Stored dataset items
╔══
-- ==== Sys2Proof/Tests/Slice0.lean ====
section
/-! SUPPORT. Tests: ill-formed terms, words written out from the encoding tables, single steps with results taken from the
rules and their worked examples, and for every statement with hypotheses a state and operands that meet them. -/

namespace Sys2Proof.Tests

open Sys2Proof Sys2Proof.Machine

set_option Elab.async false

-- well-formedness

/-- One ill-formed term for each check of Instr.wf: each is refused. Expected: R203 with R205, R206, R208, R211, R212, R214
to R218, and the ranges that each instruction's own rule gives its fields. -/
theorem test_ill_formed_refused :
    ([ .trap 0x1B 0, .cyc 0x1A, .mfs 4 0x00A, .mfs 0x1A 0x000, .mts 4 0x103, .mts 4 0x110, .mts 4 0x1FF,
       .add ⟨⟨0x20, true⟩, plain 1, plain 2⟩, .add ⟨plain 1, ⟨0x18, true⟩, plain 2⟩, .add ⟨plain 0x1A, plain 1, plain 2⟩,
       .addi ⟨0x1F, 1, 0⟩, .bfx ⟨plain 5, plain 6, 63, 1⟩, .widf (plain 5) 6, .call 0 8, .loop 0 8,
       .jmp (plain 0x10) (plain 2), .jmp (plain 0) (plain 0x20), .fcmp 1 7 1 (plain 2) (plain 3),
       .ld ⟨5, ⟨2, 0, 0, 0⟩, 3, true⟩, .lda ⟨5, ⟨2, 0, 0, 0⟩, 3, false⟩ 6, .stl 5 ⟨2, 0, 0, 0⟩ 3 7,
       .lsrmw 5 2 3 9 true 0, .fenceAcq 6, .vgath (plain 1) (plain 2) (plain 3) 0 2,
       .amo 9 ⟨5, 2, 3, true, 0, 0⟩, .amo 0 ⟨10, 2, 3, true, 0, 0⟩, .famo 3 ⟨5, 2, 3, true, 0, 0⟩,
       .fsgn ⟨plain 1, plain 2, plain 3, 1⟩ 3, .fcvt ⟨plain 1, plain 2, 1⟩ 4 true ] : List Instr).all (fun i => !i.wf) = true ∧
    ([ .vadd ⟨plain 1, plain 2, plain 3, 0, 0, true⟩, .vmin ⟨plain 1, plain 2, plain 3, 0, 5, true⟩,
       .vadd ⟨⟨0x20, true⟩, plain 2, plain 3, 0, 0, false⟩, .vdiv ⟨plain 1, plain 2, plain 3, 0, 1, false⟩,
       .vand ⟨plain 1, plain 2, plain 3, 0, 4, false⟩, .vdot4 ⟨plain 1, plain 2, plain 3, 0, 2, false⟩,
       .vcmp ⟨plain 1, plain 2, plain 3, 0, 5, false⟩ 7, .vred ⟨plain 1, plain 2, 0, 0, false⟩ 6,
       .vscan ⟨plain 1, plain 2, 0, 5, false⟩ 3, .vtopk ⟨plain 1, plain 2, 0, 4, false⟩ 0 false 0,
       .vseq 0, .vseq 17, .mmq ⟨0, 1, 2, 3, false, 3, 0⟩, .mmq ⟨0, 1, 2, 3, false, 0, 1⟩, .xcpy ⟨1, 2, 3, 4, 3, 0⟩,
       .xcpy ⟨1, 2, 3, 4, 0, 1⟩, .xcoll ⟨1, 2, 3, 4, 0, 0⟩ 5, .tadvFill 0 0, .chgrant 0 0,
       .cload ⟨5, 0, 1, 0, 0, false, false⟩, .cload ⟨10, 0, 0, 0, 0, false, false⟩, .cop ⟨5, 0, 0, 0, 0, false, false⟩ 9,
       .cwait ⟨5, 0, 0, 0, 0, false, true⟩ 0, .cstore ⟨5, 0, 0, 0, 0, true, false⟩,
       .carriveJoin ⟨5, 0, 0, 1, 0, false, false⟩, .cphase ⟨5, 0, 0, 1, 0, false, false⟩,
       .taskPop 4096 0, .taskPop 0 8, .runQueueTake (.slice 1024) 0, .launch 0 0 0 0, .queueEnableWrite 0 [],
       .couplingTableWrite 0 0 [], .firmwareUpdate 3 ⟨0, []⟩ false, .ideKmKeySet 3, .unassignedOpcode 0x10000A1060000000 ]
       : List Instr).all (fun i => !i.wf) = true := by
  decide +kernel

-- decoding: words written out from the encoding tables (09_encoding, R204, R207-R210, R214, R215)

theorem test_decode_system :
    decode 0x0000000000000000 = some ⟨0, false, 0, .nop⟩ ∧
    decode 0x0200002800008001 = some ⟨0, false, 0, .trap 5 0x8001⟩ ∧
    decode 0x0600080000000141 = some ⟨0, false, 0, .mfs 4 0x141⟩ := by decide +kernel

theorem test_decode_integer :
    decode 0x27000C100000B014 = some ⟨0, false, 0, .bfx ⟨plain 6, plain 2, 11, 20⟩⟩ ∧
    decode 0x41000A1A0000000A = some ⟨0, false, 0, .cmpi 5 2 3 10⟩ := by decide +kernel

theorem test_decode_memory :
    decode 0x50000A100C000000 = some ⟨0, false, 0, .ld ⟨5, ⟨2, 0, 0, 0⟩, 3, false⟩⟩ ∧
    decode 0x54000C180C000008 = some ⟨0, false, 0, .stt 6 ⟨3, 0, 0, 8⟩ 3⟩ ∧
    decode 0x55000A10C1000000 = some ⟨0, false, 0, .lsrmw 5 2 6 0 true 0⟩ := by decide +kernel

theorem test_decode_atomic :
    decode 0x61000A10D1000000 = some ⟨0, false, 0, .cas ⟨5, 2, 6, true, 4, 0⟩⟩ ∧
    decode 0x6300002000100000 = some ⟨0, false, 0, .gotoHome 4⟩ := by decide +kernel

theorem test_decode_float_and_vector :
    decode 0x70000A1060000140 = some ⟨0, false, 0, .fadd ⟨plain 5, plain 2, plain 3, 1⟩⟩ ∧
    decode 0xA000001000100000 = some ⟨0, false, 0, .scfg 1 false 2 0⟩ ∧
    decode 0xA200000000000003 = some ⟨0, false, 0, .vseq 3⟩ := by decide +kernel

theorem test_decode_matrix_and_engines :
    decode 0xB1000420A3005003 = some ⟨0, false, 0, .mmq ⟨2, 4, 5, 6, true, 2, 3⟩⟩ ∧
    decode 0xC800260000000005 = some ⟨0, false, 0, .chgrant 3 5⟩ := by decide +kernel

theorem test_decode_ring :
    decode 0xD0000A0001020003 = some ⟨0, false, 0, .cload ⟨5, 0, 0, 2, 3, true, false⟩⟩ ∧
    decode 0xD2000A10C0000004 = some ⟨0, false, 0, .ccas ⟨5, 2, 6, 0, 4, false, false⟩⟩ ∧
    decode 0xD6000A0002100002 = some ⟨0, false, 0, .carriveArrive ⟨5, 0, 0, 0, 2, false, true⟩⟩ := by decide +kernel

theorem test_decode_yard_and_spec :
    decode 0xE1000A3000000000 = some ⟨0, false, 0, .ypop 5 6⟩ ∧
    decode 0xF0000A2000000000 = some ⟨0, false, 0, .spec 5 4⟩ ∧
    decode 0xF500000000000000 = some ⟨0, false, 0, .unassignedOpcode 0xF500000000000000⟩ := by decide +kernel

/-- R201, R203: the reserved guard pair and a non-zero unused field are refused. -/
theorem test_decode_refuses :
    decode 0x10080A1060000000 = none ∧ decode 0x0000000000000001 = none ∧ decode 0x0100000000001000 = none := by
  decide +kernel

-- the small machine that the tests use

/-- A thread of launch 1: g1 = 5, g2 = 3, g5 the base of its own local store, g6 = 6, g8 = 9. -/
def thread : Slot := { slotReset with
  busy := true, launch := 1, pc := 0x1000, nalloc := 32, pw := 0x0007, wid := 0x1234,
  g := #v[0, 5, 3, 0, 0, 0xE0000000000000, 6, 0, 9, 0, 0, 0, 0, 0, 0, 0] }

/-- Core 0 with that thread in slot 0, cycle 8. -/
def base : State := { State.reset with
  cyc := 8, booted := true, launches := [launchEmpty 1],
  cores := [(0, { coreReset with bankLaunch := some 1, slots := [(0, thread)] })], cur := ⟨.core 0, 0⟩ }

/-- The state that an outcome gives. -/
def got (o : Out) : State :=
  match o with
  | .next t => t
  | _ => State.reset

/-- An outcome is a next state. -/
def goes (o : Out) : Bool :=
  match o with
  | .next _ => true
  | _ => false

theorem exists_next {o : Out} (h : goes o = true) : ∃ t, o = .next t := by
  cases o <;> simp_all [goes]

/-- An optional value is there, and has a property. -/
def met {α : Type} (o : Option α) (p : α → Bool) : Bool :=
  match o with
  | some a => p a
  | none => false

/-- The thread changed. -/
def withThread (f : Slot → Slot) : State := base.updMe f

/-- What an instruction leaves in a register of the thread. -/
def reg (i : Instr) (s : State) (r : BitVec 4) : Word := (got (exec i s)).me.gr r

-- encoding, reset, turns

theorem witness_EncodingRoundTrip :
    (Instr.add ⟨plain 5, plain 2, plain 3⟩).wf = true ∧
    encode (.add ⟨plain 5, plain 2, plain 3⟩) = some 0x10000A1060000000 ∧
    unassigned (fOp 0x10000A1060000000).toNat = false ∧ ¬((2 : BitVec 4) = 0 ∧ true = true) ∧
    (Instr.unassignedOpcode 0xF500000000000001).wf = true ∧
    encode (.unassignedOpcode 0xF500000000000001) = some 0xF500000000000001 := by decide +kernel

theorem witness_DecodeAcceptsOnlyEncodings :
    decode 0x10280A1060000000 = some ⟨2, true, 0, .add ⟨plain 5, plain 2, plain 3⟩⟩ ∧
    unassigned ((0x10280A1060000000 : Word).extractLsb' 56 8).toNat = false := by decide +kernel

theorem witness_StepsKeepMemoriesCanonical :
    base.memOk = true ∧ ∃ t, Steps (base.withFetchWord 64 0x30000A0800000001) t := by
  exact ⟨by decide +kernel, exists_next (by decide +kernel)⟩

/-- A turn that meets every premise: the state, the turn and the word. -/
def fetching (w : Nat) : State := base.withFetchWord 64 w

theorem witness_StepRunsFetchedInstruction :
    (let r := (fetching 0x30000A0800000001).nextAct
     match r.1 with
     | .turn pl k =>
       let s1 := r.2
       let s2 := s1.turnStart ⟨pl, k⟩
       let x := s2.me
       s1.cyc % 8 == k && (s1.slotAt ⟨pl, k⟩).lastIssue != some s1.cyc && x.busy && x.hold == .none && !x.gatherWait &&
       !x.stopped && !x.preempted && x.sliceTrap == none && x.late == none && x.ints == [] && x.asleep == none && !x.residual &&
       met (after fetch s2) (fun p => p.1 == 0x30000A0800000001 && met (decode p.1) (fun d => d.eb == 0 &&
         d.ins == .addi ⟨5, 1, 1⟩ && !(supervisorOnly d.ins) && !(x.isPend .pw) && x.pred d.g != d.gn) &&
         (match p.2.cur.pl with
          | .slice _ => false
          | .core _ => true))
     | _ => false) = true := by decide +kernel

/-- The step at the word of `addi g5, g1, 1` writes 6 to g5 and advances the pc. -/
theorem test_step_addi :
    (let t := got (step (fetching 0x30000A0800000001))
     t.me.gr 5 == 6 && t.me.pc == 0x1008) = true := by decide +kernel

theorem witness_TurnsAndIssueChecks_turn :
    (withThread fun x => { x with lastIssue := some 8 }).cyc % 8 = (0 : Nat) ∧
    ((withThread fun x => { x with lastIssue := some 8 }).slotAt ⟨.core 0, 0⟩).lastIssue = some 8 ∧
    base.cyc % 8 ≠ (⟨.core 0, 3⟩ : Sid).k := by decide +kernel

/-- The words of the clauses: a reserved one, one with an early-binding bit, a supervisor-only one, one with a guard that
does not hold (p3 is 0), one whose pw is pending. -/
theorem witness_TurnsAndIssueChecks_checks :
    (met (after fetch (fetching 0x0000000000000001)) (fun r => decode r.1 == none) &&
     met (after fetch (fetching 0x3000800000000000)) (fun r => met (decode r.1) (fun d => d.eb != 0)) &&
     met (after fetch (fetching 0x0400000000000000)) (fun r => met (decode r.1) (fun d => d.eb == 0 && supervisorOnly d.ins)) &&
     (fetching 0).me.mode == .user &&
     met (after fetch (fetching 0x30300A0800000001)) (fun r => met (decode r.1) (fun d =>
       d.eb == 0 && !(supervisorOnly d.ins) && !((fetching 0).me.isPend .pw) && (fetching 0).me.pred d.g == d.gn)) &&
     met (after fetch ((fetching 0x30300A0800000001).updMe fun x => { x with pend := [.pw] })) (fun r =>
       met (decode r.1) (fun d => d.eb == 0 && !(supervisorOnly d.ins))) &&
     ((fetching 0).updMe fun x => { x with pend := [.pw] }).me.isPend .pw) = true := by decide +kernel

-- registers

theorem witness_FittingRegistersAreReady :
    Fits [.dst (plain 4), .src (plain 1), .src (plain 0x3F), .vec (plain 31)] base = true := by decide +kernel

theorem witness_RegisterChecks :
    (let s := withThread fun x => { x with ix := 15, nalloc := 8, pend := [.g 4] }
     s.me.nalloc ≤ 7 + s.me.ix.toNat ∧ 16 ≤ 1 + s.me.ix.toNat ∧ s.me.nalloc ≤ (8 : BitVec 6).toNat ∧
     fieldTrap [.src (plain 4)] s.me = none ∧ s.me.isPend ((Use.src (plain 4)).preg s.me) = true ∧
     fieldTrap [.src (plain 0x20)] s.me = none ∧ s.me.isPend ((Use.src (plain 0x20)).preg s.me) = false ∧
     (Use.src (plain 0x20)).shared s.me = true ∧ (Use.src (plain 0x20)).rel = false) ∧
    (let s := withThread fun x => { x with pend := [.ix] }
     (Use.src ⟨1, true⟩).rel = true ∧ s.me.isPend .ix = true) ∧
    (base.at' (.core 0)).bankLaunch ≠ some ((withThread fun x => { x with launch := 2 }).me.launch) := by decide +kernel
╚══
◆ **TASK OBJECTIVE**
From the records above, print exactly the lines that run from the line with "def goes (o" to the line with "-- encoding, reset, turns", inclusive.

◆ **ANSWER SPACE**
def goes (o : Out) : Bool :=
  match o with
  | .next _ => true
  | _ => false

theorem exists_next {o : Out} (h : goes o = true) : ∃ t, o = .next t := by
  cases o <;> simp_all [goes]

/-- An optional value is there, and has a property. -/
def met {α : Type} (o : Option α) (p : α → Bool) : Bool :=
  match o with
  | some a => p a
  | none => false

/-- The thread changed. -/
def withThread (f : Slot → Slot) : State := base.updMe f

/-- What an instruction leaves in a register of the thread. -/
def reg (i : Instr) (s : State) (r : BitVec 4) : Word := (got (exec i s)).me.gr r

-- encoding, reset, turns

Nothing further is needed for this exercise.